### Aim of the task
Search the records for the word "fresh" and report each line that has it.

········

/-- Each of these commands answers a next state whatever the state. MOVE, RETIRE, RESTORE and TEST that pass the common checks, in STANDBY or ACTIVE and in the state R363 asks for, make an active essence engine and the spare that takes over MOVING, a mix engine of three that is retired MOVING, a spare one that is retired FAILED and RETAINED, the others TESTING; in the wrong state, or while an update is handed over, they are answered BUSY, in another mode MODE, and no engine changes. A test that passes returns the engine to service, one that fails leaves it FAILED; ENGINE_FAIL marks a working essence engine FAILED and RETAINED. A CRC job that may start runs, else it is answered BUSY or with what bars it; ABORT ends a job that runs, else it is BUSY. The end of a job gives RESULT 5 where nothing is compared and 4 where a read failed, with the bytes done. Completion: under these conditions exec answers a next state, for the constructors engineMove, engineRetire, engineRestore, engineTest, engineTestDone, engineFail, crcStart, crcAbort, crcJobDone. (R360, R362, R363, R364, R366, R369, R370.) -/
def Obligations.EnginesAndCrcUnitsAnswer : Prop :=
  (∀ (rq : Req) (e : Nat) (v : W) (n : Nat) (s : State), ∃ t : State, exec (.engineMove rq e v) s = .next t.settleIsolated ∧ (s.passes rq (putEngCmd e (F.IC_ENG_CMD_COMMAND.put v 1)).1 = true → s.admits = true → s.handingOver = false → s.engine e = engACTIVE → s.spareEngine (engDie e) = some n → t.engine e = engMOVING ∧ t.engine n = engMOVING ∧ t.ic.moving = s.ic.moving ++ [(e, n, false)] ∧ t.replied ⟨0x6828, 0, e⟩ .ok) ∧ (s.passes rq (putEngCmd e (F.IC_ENG_CMD_COMMAND.put v 1)).1 = true → s.admits = true → s.handingOver = true ∨ s.engine e ≠ engACTIVE ∨ s.spareEngine (engDie e) = none → t.ic = s.ic ∧ t.engine e = s.engine e ∧ t.replied ⟨0x6828, 0, e⟩ .busy) ∧ (s.passes rq (putEngCmd e (F.IC_ENG_CMD_COMMAND.put v 1)).1 = true → s.admits = false → t.ic = s.ic ∧ t.engine e = s.engine e ∧ t.replied ⟨0x6828, 0, e⟩ .mode)) ∧
  (∀ (rq : Req) (e : Nat) (v : W) (n : Nat) (s : State), ∃ t : State, exec (.engineRetire rq e v) s = .next t.settleIsolated ∧ (s.passes rq (putEngCmd e (F.IC_ENG_CMD_COMMAND.put v 2)).1 = true → s.admits = true → s.handingOver = false → s.spareEngine (engDie e) = some n → isEssence e = true → s.engine e = engACTIVE ∨ s.engine e = engSPARE → if s.engine e = engACTIVE then t.engine e = engMOVING ∧ t.ic.moving = s.ic.moving ++ [(e, n, true)] else t.engine e = engFAILED ∧ t.fld F.IC_ENGINE_RETAINED e = 1 ∧ t.replied ⟨0x6828, 0, e⟩ .ok) ∧ (s.passes rq (putEngCmd e (F.IC_ENG_CMD_COMMAND.put v 2)).1 = true → s.admits = true → s.handingOver = true ∨ (isEssence e = true ∧ s.engine e ≠ engACTIVE ∧ s.engine e ≠ engSPARE) ∨ s.spareEngine (engDie e) = none → t.ic = s.ic ∧ t.engine e = s.engine e ∧ t.replied ⟨0x6828, 0, e⟩ .busy) ∧ (s.passes rq (putEngCmd e (F.IC_ENG_CMD_COMMAND.put v 2)).1 = true → s.admits = false → t.ic = s.ic ∧ t.engine e = s.engine e ∧ t.replied ⟨0x6828, 0, e⟩ .mode) ∧ (s.passes rq (putEngCmd e (F.IC_ENG_CMD_COMMAND.put v 2)).1 = true → s.admits = true → s.handingOver = false → s.spareEngine (engDie e) ≠ none → isMix e = true → s.engine e = engACTIVE → 3 ≤ (s.mixes (engDie e)).length → t.engine e = engMOVING ∧ t.ic.moving = s.ic.moving ++ [(e, e, true)] ∧ t.replied ⟨0x6828, 0, e⟩ .ok)) ∧
  (∀ (rq : Req) (e : Nat) (v : W) (s : State), ∃ t : State, exec (.engineRestore rq e v) s = .next t.settleIsolated ∧ (s.passes rq (putEngCmd e (F.IC_ENG_CMD_COMMAND.put v 3)).1 = true → s.admits = true → s.handingOver = false → s.engine e = engFAILED → t.engine e = engTESTING ∧ t.ic.restoring.contains e = true ∧ t.replied ⟨0x6828, 0, e⟩ .ok) ∧ (s.passes rq (putEngCmd e (F.IC_ENG_CMD_COMMAND.put v 3)).1 = true → s.admits = true → s.handingOver = true ∨ s.engine e ≠ engFAILED → t.ic = s.ic ∧ t.engine e = s.engine e ∧ t.replied ⟨0x6828, 0, e⟩ .busy) ∧ (s.passes rq (putEngCmd e (F.IC_ENG_CMD_COMMAND.put v 3)).1 = true → s.admits = false → t.ic = s.ic ∧ t.engine e = s.engine e ∧ t.replied ⟨0x6828, 0, e⟩ .mode)) ∧
  (∀ (rq : Req) (e : Nat) (v : W) (s : State), ∃ t : State, exec (.engineTest rq e v) s = .next t.settleIsolated ∧ (s.passes rq (putEngCmd e (F.IC_ENG_CMD_COMMAND.put v 4)).1 = true → s.admits = true → s.handingOver = false → s.engine e = engSPARE → t.engine e = engTESTING ∧ t.replied ⟨0x6828, 0, e⟩ .ok) ∧ (s.passes rq (putEngCmd e (F.IC_ENG_CMD_COMMAND.put v 4)).1 = true → s.admits = true → s.handingOver = true ∨ s.engine e ≠ engSPARE → t.ic = s.ic ∧ t.engine e = s.engine e ∧ t.replied ⟨0x6828, 0, e⟩ .busy) ∧ (s.passes rq (putEngCmd e (F.IC_ENG_CMD_COMMAND.put v 4)).1 = true → s.admits = false → t.ic = s.ic ∧ t.engine e = s.engine e ∧ t.replied ⟨0x6828, 0, e⟩ .mode)) ∧
  (∀ (e : Nat) (pass : Bool) (s : State), ∃ t : State, exec (.engineTestDone e pass) s = .next t.settleIsolated ∧ (s.engine e = engTESTING → pass = true → t.engine e = if s.ic.restoring.contains e && isMix e then engACTIVE else engSPARE) ∧ (s.engine e = engTESTING → pass = false → s.ic.restoring.contains e = true → t.engine e = engFAILED) ∧ (s.engine e ≠ engTESTING → t = s)) ∧
  (∀ (e : Nat) (c : Nat) (s : State), ∃ t : State, exec (.engineFail e c) s = .next t.settleIsolated ∧ (engDie e < s.dies → isEssence e = true → s.engine e ≠ engFAILED → s.sys.isolated.contains (engDie e) = false → (s.ic.place.any fun x => x.2.2 == e) = false → t.engine e = engFAILED ∧ t.fld F.IC_ENGINE_RETAINED e = 1 ∧ t.ic.place = s.ic.place) ∧ (s.dies ≤ engDie e ∨ s.engine e = engFAILED ∨ s.sys.isolated.contains (engDie e) = true → t = s)) ∧
  (∀ (rq : Req) (u : Nat) (ws : List W) (s : State), ∃ t : State, exec (.crcStart rq u ws) s = .next t.settleIsolated ∧ (s.passes rq (putCrc s rq u (s.crcWrites u ws)).1 = true → s.crcSource rq u (s.crcWrites u ws) = none → s.fld F.IC_CRC_STATE u ≠ crRUNNING → t.fld F.IC_CRC_STATE u = crRUNNING ∧ t.word 0x6830 u 8 = 0 ∧ t.replied ⟨0x6830, 0, u⟩ .ok) ∧ (s.passes rq (putCrc s rq u (s.crcWrites u ws)).1 = true → s.crcSource rq u (s.crcWrites u ws) = none → s.fld F.IC_CRC_STATE u = crRUNNING → t.fld F.IC_CRC_STATE u = crRUNNING ∧ t.replied ⟨0x6830, 0, u⟩ .busy) ∧ (s.passes rq (putCrc s rq u (s.crcWrites u ws)).1 = true → s.crcSource rq u (s.crcWrites u ws) ≠ none → t.fld F.IC_CRC_STATE u = s.fld F.IC_CRC_STATE u ∧ t.replied ⟨0x6830, 0, u⟩ ((s.crcSource rq u (s.crcWrites u ws)).getD .ok))) ∧
  (∀ (rq : Req) (u : Nat) (w0 : W) (s : State), ∃ t : State, exec (.crcAbort rq u w0) s = .next t.settleIsolated ∧ (s.passes rq (putCrc s rq u [(0, F.IC_CRC_OP.put w0 2)]).1 = true → s.fld F.IC_CRC_STATE u = crRUNNING → t.fld F.IC_CRC_STATE u = crABORTED ∧ t.replied ⟨0x6830, 0, u⟩ .ok) ∧ (s.passes rq (putCrc s rq u [(0, F.IC_CRC_OP.put w0 2)]).1 = true → s.fld F.IC_CRC_STATE u ≠ crRUNNING → t.fld F.IC_CRC_STATE u = s.fld F.IC_CRC_STATE u ∧ t.replied ⟨0x6830, 0, u⟩ .busy)) ∧
  (∀ (d : Nat) (k : Nat) (x : CrcEnd) (s : State), ∃ t : State, exec (.crcJobDone d k x) s = .next t.settleIsolated ∧ (d < s.dies → 4 ≤ k → k < 8 → s.fld F.IC_CRC_STATE (d * 4 + (k - 4)) = crRUNNING → t.fld F.IC_CRC_STATE (d * 4 + (k - 4)) = crDONE ∧ (if x.readErr.isSome then t.fld F.IC_CRC_RESULT (d * 4 + (k - 4)) = 4 else s.fld F.IC_CRC_CMP (d * 4 + (k - 4)) = 0 → t.fld F.IC_CRC_RESULT (d * 4 + (k - 4)) = 5) ∧ t.fld F.IC_CRC_DONEBYTES (d * 4 + (k - 4)) = (x.readErr.getD (s.crcInput (d * 4 + (k - 4)) x).length) % 2 ^ F.IC_CRC_DONEBYTES.len) ∧ (s.dies ≤ d ∨ 8 ≤ k ∨ (4 ≤ k ∧ s.fld F.IC_CRC_STATE (d * 4 + (k - 4)) ≠ crRUNNING) → t = s))
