-- ==== Sys2Proof/Laws/Within.lean ====
section
/-! SUPPORT. What an operation may change: it keeps the fused capabilities, the queue and the canonical form, and leaves every part
outside a list as it was. One lemma `…_within` for each operation says so for that operation; they compose by `Within.step`. -/
namespace Sys2Proof.Machine

/-- `t` came from `s` by operations on the parts `l` alone. -/
structure Within (l : List Part) (s t : State) : Prop where
  agrees  : s.Agrees l t
  caps    : t.caps = s.caps
  pending : t.pending = s.pending
  canon   : s.Canon → t.Canon

/-- Every part of `a` is taken in by `b`. -/
def sub (a b : List Part) : Bool := a.all (takesIn b)

theorem takesIn_mono {a b : List Part} (h : sub a b = true) {p : Part} (hp : takesIn b p = false) : takesIn a p = false := by
  unfold takesIn at *
  rw [Bool.or_eq_false_iff] at *
  unfold sub at h
  rw [List.all_eq_true] at h
  have key : ∀ q, (q = p ∨ q = Part.all) → ¬ q ∈ a := by
    intro q hq hm
    have := h q hm
    unfold takesIn at this
    rw [Bool.or_eq_true] at this
    rcases this with g | g
    · rcases hq with e | e
      · subst e; simp_all
      · subst e; simp_all
    · simp_all
  constructor
  · have := key p (.inl rfl); simp_all
  · have := key _ (.inr rfl); simp_all

theorem takesIn_trans {a b : List Part} (h : sub a b = true) {p : Part} (hp : takesIn a p = true) : takesIn b p = true := by
  by_contra n
  have := takesIn_mono h (p := p) (by simpa using n)
  simp_all

theorem sub_trans {a b c : List Part} (h : sub a b = true) (g : sub b c = true) : sub a c = true := by
  unfold sub at *
  rw [List.all_eq_true] at *
  intro p hp
  exact takesIn_trans (by unfold sub; rw [List.all_eq_true]; exact g) (h p hp)

theorem sub_all {a b : List Part} (h : b.contains Part.all = true) : sub a b = true := by
  unfold sub
  rw [List.all_eq_true]
  intro p _
  unfold takesIn
  rw [h, Bool.or_true]

theorem State.Agrees.mono {a b : List Part} {s t : State} (h : s.Agrees a t) (m : sub a b = true) : s.Agrees b t where
  word k n := h.word k (takesIn_mono m n)
  shadow n := h.shadow (takesIn_mono m n)
  clk n := h.clk (takesIn_mono m n)
  sys n := h.sys (takesIn_mono m n)
  host n := h.host (takesIn_mono m n)
  ev n := h.ev (takesIn_mono m n)
  tm n := h.tm (takesIn_mono m n)
  save n := h.save (takesIn_mono m n)
  fw n := h.fw (takesIn_mono m n)
  pw n := h.pw (takesIn_mono m n)
  xp n := h.xp (takesIn_mono m n)
  au n := h.au (takesIn_mono m n)
  cm n := h.cm (takesIn_mono m n)
  al n := h.al (takesIn_mono m n)
  ap n := h.ap (takesIn_mono m n)
  lk n := h.lk (takesIn_mono m n)
  mx n := h.mx (takesIn_mono m n)
  tw n := h.tw (takesIn_mono m n)
  ic n := h.ic (takesIn_mono m n)
  mm n := h.mm (takesIn_mono m n)
  fresh n := h.fresh (takesIn_mono m n)

theorem State.Agrees.trans {l : List Part} {s t u : State} (h : s.Agrees l t) (g : t.Agrees l u) : s.Agrees l u where
  word k n := (g.word k n).trans (h.word k n)
  shadow n := (g.shadow n).trans (h.shadow n)
  clk n := (g.clk n).trans (h.clk n)
  sys n := (g.sys n).trans (h.sys n)
  host n := (g.host n).trans (h.host n)
  ev n := (g.ev n).trans (h.ev n)
  tm n := (g.tm n).trans (h.tm n)
  save n := (g.save n).trans (h.save n)
  fw n := (g.fw n).trans (h.fw n)
  pw n := (g.pw n).trans (h.pw n)
  xp n := (g.xp n).trans (h.xp n)
  au n := (g.au n).trans (h.au n)
  cm n := (g.cm n).trans (h.cm n)
  al n := (g.al n).trans (h.al n)
  ap n := (g.ap n).trans (h.ap n)
  lk n := (g.lk n).trans (h.lk n)
  mx n := (g.mx n).trans (h.mx n)
  tw n := (g.tw n).trans (h.tw n)
  ic n := (g.ic n).trans (h.ic n)
  mm n := (g.mm n).trans (h.mm n)
  fresh n := (g.fresh n).trans (h.fresh n)

theorem Within.mono {a b : List Part} {s t : State} (h : Within a s t) (m : sub a b = true) : Within b s t :=
  ⟨h.agrees.mono m, h.caps, h.pending, h.canon⟩

theorem Within.refl {l : List Part} {s : State} : Within l s s :=
  ⟨⟨fun _ _ => rfl, fun _ => rfl, fun _ => rfl, fun _ => rfl, fun _ => rfl, fun _ => rfl, fun _ => rfl, fun _ => rfl, fun _ => rfl,
    fun _ => rfl, fun _ => rfl, fun _ => rfl, fun _ => rfl, fun _ => rfl, fun _ => rfl, fun _ => rfl, fun _ => rfl, fun _ => rfl,
    fun _ => rfl, fun _ => rfl, fun _ => rfl⟩, rfl, rfl, id⟩
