-- ==== Sys2Proof/Laws/WithinTakes.lean ====
section
/-! SUPPORT. What the operations of Machine/Takes.lean may change: for each the parts of the state, and that it keeps to them. -/
namespace Sys2Proof.Machine

def Parts.setOutcome : List Part := [0x2010, 0x3020, 0x3810, Part.host, 0x6048]
theorem setOutcome_within (s : State) (x : Work) (st : Nat) (n : Nat) : Within Parts.setOutcome s (State.setOutcome s x st n) := by
  have h0 : Within Parts.setOutcome s s := .refl
  unfold State.setOutcome
  extract_lets +onlyGivenNames -merge a0
  have h1 : Within Parts.setOutcome s a0 := by
    unfold a0
    split
    · refine Within.step ?_ (setWord_within ..) rfl
      with_reducible assumption
    · refine Within.step ?_ (setFld_within ..) rfl
      refine Within.step ?_ (setFld_within ..) rfl
      refine Within.step ?_ (setFld_within ..) rfl
      with_reducible assumption
    · refine Within.step ?_ (setFld_within ..) rfl
      refine Within.step ?_ (setFld_within ..) rfl
      refine Within.step ?_ (setFld_within ..) rfl
      with_reducible assumption
    · with_reducible assumption
  clear_value a0
  split
  · with_reducible assumption
  · split
    · refine Within.step ?_ (notify_within ..) rfl
      with_reducible assumption
    · refine Within.step ?_ (notify_within ..) rfl
      with_reducible assumption
    · refine Within.step ?_ (notify_within ..) rfl
      with_reducible assumption
    · with_reducible assumption

def Parts.dropWork : List Part := [Part.xp]
theorem dropWork_within (s : State) (k : MemberKind) (e : Nat) : Within Parts.dropWork s (State.dropWork s k e) := by
  have h0 : Within Parts.dropWork s s := .refl
  unfold State.dropWork
  refine Within.step ?_ (set_xp_within ..) rfl
  with_reducible assumption

def Parts.putWork : List Part := [Part.xp]
theorem putWork_within (s : State) (x : Work) : Within Parts.putWork s (State.putWork s x) := by
  have h0 : Within Parts.putWork s s := .refl
  unfold State.putWork
  extract_lets +onlyGivenNames -merge a0
  have h1 : Within Parts.putWork s a0 := by
    unfold a0
    refine Within.step ?_ (dropWork_within ..) rfl
    with_reducible assumption
  clear_value a0
  refine Within.step ?_ (set_xp_within ..) rfl
  with_reducible assumption

def Parts.countTake : List Part := [0x2008]
theorem countTake_within (s : State) (x : Work) (st : Nat) : Within Parts.countTake s (State.countTake s x st) := by
  have h0 : Within Parts.countTake s s := .refl
  unfold State.countTake
  split
  · with_reducible assumption
  · split
    · refine Within.step ?_ (bump_within ..) rfl
      with_reducible assumption
    · split
      · refine Within.step ?_ (bump_within ..) rfl
        with_reducible assumption
      · refine Within.step ?_ (bump_within ..) rfl
        with_reducible assumption

def Parts.setMaker : List Part := [Part.au]
theorem setMaker_within (s : State) (p : Nat) (e : Option Nat) : Within Parts.setMaker s (State.setMaker s p e) := by
  have h0 : Within Parts.setMaker s s := .refl
  unfold State.setMaker
  refine Within.step ?_ (set_au_within ..) rfl
  with_reducible assumption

········

### Solution
  fresh n := h.fresh (takesIn_mono m n)
  fresh n := (g.fresh n).trans (h.fresh n)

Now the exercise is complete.